>>>>

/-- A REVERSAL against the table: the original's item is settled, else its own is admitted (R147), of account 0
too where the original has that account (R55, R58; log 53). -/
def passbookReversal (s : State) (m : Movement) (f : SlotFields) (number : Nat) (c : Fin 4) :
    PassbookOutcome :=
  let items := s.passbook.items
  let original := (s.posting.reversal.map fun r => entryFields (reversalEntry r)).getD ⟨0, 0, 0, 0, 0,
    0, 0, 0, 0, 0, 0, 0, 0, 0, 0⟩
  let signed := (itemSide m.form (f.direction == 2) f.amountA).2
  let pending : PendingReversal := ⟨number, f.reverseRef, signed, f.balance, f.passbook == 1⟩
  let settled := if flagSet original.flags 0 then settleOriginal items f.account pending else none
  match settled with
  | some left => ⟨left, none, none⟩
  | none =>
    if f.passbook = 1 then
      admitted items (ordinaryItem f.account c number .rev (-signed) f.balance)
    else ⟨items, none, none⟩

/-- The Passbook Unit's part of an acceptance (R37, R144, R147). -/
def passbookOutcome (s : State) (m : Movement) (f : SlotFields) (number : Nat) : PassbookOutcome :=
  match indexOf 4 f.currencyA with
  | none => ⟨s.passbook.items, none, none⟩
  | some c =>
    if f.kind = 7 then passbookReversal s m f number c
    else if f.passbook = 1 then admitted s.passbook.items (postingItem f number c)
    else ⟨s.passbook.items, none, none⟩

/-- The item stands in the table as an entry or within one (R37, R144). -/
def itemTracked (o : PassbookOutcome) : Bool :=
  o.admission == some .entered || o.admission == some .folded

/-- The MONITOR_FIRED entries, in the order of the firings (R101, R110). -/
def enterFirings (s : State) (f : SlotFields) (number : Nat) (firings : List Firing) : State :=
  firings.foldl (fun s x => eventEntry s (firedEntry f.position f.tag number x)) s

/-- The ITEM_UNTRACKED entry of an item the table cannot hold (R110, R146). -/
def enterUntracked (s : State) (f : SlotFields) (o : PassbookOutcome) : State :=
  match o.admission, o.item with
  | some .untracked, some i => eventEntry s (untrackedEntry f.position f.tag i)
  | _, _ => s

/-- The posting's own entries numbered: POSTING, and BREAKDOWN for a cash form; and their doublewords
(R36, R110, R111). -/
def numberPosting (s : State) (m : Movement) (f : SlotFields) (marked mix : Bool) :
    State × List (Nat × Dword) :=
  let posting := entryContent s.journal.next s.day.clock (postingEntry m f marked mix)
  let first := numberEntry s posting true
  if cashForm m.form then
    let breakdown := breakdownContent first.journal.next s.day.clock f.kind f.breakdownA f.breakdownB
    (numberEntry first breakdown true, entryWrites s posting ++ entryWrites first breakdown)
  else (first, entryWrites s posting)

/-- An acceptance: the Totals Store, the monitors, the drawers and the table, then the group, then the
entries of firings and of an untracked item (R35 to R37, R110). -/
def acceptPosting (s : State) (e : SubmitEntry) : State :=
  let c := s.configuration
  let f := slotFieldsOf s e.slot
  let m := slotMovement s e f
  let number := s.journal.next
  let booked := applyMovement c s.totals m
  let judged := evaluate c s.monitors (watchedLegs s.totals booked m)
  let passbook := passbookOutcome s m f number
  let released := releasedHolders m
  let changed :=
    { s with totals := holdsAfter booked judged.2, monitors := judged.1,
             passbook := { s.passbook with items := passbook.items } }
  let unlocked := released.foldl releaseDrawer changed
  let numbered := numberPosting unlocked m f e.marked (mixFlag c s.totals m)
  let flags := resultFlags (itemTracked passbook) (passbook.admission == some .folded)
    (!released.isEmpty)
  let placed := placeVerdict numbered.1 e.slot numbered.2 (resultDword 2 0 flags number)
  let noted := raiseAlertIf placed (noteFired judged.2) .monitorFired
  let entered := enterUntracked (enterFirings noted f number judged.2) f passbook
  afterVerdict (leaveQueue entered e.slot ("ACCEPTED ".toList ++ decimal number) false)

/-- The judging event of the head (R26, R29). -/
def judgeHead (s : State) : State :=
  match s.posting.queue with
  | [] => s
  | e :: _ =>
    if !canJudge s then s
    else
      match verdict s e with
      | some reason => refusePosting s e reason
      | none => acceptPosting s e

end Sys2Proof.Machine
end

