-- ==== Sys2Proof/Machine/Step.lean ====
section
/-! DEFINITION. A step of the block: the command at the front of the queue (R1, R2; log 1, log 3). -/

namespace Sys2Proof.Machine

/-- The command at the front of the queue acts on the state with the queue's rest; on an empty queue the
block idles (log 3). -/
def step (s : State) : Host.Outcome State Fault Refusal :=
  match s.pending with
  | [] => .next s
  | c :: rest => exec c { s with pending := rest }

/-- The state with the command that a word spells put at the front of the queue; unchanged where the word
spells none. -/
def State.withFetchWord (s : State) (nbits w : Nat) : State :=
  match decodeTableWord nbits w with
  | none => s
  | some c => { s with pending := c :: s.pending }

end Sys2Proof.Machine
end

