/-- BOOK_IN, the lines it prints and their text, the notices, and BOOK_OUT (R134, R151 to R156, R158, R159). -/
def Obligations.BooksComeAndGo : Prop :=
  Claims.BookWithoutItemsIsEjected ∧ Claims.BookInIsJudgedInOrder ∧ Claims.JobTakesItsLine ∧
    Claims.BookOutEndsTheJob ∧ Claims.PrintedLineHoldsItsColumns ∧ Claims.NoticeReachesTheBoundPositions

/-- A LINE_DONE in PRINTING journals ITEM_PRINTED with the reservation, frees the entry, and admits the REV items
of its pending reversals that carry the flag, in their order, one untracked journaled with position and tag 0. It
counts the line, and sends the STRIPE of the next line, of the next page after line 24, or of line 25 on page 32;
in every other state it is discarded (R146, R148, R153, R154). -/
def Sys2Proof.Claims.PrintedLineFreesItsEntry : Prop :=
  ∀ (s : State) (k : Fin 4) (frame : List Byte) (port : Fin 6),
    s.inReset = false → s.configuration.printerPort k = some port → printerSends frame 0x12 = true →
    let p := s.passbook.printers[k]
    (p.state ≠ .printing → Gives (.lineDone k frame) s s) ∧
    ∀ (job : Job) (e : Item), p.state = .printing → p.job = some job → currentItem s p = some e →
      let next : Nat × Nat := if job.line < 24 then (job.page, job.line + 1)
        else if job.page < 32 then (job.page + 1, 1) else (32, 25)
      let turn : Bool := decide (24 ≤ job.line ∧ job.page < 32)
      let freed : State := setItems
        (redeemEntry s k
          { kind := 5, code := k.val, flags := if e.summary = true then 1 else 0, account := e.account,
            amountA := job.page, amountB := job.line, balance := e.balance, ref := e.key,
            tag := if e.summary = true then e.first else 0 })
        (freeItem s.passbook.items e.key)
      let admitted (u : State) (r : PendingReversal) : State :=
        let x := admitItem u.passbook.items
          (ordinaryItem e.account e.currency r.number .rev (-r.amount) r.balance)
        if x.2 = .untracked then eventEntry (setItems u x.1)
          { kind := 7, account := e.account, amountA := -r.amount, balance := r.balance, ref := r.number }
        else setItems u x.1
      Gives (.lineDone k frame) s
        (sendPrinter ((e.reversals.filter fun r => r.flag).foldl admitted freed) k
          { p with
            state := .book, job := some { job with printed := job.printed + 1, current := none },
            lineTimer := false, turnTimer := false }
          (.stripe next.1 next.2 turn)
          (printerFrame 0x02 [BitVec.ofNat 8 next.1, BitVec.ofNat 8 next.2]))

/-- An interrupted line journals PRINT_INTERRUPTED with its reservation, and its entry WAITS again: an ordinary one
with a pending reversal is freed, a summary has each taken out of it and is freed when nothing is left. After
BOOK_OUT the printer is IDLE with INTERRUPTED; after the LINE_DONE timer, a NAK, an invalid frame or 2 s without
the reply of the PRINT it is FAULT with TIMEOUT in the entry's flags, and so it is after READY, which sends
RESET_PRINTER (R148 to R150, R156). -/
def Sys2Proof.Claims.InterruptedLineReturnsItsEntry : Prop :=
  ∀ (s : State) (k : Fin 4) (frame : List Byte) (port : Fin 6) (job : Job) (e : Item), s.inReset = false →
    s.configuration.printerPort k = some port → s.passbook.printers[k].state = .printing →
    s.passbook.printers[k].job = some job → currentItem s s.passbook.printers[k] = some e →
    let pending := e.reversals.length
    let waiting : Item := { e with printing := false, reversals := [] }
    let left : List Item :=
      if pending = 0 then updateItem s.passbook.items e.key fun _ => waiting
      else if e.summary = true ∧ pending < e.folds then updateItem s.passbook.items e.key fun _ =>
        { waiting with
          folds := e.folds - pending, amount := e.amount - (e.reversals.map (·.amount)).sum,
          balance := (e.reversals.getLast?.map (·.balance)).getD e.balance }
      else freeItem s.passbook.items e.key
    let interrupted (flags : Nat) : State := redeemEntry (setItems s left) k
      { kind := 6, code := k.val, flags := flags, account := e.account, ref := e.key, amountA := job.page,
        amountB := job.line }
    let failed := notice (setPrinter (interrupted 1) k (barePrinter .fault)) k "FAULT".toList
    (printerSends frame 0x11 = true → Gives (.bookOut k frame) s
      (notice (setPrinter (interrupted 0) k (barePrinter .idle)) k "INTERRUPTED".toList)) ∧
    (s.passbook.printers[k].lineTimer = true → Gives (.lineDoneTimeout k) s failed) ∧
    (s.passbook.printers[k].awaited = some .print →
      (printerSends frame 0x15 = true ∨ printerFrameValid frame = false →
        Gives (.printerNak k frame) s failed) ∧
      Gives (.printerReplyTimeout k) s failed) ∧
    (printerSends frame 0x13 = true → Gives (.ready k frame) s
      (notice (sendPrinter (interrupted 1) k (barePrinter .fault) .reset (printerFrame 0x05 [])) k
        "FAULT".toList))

<<<<
>>>>

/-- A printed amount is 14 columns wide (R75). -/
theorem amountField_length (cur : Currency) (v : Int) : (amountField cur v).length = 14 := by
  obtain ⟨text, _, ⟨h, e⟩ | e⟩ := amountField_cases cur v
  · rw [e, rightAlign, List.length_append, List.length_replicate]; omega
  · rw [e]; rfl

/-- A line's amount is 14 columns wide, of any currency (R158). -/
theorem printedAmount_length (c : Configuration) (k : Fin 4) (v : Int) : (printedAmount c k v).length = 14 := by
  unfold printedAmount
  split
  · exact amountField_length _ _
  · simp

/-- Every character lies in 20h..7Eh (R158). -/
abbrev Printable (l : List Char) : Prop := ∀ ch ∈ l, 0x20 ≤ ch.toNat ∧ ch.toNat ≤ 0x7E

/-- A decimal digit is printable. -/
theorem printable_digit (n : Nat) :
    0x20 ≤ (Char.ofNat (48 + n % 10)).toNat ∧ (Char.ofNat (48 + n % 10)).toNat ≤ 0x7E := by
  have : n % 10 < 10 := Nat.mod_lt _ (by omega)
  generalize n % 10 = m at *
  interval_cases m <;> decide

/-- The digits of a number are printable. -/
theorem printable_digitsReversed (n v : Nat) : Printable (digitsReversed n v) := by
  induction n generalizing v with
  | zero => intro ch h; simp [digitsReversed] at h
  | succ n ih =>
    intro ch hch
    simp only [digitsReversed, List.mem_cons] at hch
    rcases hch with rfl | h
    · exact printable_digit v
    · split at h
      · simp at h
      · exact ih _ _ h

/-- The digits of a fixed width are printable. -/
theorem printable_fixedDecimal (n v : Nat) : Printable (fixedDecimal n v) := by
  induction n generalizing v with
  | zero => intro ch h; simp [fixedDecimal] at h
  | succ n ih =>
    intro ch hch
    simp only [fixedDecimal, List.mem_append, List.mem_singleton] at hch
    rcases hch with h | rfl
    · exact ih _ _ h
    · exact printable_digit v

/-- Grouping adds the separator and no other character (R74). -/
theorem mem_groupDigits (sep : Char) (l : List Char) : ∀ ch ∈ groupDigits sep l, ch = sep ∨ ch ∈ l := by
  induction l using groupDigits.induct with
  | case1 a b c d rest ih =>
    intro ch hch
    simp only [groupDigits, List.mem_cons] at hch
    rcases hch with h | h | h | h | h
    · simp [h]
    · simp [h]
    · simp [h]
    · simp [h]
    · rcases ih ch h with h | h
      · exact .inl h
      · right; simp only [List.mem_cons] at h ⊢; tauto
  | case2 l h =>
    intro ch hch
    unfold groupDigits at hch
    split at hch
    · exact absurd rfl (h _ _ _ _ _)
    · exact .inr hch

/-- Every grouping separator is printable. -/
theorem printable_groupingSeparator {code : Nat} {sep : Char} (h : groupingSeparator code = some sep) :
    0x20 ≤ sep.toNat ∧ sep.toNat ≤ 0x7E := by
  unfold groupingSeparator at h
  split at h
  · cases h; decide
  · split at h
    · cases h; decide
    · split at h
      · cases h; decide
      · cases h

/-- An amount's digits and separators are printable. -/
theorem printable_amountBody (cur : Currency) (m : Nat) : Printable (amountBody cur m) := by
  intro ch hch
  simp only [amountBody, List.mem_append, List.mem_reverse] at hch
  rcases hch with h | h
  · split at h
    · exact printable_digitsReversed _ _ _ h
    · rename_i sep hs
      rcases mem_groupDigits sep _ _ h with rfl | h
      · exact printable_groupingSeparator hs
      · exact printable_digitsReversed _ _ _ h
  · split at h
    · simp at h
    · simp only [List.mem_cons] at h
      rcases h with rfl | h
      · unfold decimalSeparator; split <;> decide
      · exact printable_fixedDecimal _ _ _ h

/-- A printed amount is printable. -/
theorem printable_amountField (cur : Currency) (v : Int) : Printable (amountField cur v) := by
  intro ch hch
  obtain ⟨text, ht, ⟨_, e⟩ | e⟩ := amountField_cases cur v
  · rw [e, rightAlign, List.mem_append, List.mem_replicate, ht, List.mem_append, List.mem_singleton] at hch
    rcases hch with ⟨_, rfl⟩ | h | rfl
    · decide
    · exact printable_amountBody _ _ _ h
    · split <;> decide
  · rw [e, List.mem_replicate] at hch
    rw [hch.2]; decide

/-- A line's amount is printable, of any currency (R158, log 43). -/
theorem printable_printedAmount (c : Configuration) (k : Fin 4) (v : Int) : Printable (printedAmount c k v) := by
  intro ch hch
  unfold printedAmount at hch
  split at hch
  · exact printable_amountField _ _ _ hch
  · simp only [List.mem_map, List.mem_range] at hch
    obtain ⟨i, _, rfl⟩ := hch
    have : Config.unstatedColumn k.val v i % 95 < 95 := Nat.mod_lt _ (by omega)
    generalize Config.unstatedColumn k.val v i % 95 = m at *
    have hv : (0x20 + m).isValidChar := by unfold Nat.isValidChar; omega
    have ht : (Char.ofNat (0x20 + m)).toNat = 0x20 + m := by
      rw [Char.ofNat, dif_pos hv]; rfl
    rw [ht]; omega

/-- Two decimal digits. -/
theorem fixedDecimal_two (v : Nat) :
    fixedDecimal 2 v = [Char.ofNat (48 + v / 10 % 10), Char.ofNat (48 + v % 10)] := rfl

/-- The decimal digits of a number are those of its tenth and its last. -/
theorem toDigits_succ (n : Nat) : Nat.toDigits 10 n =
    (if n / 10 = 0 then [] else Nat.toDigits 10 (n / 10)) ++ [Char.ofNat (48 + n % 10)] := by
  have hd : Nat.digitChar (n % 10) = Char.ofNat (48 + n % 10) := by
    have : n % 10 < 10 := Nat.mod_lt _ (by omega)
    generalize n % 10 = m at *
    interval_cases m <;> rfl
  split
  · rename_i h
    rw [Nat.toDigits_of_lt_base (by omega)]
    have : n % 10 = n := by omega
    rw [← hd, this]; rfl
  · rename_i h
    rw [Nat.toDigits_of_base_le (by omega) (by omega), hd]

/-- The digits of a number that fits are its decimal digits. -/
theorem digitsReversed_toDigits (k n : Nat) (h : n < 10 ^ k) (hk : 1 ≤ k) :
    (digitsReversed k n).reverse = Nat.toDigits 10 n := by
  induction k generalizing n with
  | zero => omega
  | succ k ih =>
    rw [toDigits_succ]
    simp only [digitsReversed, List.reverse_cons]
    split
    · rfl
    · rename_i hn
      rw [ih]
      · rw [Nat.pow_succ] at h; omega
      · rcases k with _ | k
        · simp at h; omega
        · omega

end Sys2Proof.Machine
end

<<<<

§ **Goal of the exercise**: Give back exactly the lines above starting at the line where "of account 0" appears and ending at the line where "R144, R147). -/" appears, both included, with no other lines.

§ **Task answer**:
/-- A REVERSAL against the table: the original's item is settled, else its own is admitted (R147), of account 0
too where the original has that account (R55, R58; log 53). -/
def passbookReversal (s : State) (m : Movement) (f : SlotFields) (number : Nat) (c : Fin 4) :
    PassbookOutcome :=
  let items := s.passbook.items
  let original := (s.posting.reversal.map fun r => entryFields (reversalEntry r)).getD ⟨0, 0, 0, 0, 0,
    0, 0, 0, 0, 0, 0, 0, 0, 0, 0⟩
  let signed := (itemSide m.form (f.direction == 2) f.amountA).2
  let pending : PendingReversal := ⟨number, f.reverseRef, signed, f.balance, f.passbook == 1⟩
  let settled := if flagSet original.flags 0 then settleOriginal items f.account pending else none
  match settled with
  | some left => ⟨left, none, none⟩
  | none =>
    if f.passbook = 1 then
      admitted items (ordinaryItem f.account c number .rev (-signed) f.balance)
    else ⟨items, none, none⟩

/-- The Passbook Unit's part of an acceptance (R37, R144, R147). -/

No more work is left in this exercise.